Information supplied below:

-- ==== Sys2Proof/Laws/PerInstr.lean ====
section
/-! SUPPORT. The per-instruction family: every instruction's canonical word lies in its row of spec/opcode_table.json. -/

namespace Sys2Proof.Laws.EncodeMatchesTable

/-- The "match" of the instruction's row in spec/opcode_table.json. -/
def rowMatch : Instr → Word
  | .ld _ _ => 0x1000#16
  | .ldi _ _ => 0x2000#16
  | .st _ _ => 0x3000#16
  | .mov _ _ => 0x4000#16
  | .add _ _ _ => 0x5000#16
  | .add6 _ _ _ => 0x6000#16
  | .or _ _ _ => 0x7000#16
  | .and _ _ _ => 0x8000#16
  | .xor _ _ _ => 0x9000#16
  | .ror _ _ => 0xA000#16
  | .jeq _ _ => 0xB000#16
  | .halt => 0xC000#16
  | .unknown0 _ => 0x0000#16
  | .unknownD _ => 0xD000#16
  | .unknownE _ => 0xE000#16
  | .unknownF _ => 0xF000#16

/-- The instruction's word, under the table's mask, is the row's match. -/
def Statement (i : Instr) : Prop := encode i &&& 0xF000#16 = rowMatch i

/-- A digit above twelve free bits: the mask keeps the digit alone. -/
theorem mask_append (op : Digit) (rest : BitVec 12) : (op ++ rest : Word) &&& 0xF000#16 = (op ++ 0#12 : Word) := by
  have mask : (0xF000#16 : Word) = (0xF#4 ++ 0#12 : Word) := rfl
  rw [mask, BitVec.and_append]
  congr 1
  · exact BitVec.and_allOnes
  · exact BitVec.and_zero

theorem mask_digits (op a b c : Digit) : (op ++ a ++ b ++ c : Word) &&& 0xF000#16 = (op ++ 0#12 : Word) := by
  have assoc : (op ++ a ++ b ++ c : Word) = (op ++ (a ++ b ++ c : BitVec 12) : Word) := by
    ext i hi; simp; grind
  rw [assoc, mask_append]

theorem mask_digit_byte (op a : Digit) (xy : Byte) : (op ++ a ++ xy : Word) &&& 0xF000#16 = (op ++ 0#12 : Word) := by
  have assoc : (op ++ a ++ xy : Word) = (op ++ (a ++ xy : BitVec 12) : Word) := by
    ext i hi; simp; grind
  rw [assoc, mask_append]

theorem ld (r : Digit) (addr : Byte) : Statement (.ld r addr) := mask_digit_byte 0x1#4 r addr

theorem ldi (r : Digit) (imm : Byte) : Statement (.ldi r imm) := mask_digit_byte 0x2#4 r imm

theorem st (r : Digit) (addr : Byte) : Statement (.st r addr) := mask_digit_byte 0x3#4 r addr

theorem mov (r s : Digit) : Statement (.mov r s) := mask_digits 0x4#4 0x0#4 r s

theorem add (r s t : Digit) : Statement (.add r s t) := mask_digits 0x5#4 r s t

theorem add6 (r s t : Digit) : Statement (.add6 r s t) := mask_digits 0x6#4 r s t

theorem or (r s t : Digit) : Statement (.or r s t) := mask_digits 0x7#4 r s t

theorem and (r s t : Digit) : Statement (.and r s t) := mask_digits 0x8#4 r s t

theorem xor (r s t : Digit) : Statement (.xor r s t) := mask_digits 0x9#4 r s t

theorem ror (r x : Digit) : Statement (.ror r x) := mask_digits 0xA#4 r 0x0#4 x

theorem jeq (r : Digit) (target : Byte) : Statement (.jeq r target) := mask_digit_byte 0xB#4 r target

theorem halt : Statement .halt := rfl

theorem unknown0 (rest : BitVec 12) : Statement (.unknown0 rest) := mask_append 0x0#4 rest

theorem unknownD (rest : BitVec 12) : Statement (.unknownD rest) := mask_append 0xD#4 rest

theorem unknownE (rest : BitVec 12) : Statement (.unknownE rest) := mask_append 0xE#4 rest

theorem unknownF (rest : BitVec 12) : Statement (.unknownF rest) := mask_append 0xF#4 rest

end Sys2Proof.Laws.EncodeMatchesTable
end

End of Information supplied.
Information supplied below:

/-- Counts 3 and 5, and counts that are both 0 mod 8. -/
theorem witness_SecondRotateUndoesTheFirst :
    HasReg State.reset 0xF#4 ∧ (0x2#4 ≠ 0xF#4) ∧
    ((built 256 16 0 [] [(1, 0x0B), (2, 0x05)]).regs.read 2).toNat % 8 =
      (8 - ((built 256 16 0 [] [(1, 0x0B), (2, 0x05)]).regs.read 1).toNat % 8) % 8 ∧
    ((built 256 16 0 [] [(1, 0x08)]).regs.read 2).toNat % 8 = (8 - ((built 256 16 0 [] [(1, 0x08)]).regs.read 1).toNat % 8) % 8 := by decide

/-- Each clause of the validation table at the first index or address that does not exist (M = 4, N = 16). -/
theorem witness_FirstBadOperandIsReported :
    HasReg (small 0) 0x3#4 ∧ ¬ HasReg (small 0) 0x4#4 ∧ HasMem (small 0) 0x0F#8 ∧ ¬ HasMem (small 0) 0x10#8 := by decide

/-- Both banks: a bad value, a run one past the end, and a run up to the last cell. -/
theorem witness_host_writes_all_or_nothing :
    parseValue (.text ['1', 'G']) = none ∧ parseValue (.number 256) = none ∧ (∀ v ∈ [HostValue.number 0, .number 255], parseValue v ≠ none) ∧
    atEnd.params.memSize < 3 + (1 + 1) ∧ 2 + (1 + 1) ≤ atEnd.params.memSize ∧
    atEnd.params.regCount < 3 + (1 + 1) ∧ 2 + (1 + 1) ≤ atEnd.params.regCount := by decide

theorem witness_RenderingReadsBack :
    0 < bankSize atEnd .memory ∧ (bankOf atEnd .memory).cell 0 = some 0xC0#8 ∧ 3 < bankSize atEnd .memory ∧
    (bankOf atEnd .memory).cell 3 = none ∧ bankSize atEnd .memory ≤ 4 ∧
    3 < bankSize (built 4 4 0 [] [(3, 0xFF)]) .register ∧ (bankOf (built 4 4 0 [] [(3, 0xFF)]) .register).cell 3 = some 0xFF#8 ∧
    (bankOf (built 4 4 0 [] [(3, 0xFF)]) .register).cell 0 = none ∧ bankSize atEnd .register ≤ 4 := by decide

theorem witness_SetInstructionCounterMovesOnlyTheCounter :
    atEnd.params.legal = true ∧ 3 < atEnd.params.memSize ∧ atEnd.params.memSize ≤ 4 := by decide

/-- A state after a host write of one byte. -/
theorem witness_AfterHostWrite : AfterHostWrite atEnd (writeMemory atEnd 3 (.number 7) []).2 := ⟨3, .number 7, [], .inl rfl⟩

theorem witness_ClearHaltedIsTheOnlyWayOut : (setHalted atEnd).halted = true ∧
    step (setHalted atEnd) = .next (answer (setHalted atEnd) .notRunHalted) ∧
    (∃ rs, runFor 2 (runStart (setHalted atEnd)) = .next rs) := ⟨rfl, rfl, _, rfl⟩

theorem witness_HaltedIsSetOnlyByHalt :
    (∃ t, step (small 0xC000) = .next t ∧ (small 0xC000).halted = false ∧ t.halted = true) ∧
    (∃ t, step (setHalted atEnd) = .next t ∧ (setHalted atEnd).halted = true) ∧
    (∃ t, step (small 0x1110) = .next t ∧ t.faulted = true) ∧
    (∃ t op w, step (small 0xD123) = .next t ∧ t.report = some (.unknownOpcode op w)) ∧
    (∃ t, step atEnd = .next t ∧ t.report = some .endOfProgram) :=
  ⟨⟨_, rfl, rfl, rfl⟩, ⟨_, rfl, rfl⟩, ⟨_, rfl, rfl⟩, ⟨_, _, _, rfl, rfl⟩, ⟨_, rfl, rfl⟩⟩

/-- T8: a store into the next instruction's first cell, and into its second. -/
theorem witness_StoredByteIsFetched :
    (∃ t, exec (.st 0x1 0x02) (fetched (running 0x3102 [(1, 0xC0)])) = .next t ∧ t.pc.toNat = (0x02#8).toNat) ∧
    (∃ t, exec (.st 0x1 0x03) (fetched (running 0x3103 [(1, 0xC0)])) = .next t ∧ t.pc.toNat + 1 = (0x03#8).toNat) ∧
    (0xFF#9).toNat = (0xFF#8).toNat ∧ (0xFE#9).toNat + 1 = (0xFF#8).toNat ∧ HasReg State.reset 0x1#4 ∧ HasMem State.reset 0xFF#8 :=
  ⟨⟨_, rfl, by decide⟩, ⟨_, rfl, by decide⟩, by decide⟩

End of Information supplied.

◆ **Work instruction**:
In the records above, the line with "have mask : (0xF000#16" marks the start and the line with "theorem mask_digits (op" marks the end; copy that stretch exactly, both lines included, and nothing else.

◆ **The completed task**:
  have mask : (0xF000#16 : Word) = (0xF#4 ++ 0#12 : Word) := rfl
  rw [mask, BitVec.and_append]
  congr 1
  · exact BitVec.and_allOnes
  · exact BitVec.and_zero

theorem mask_digits (op a b c : Digit) : (op ++ a ++ b ++ c : Word) &&& 0xF000#16 = (op ++ 0#12 : Word) := by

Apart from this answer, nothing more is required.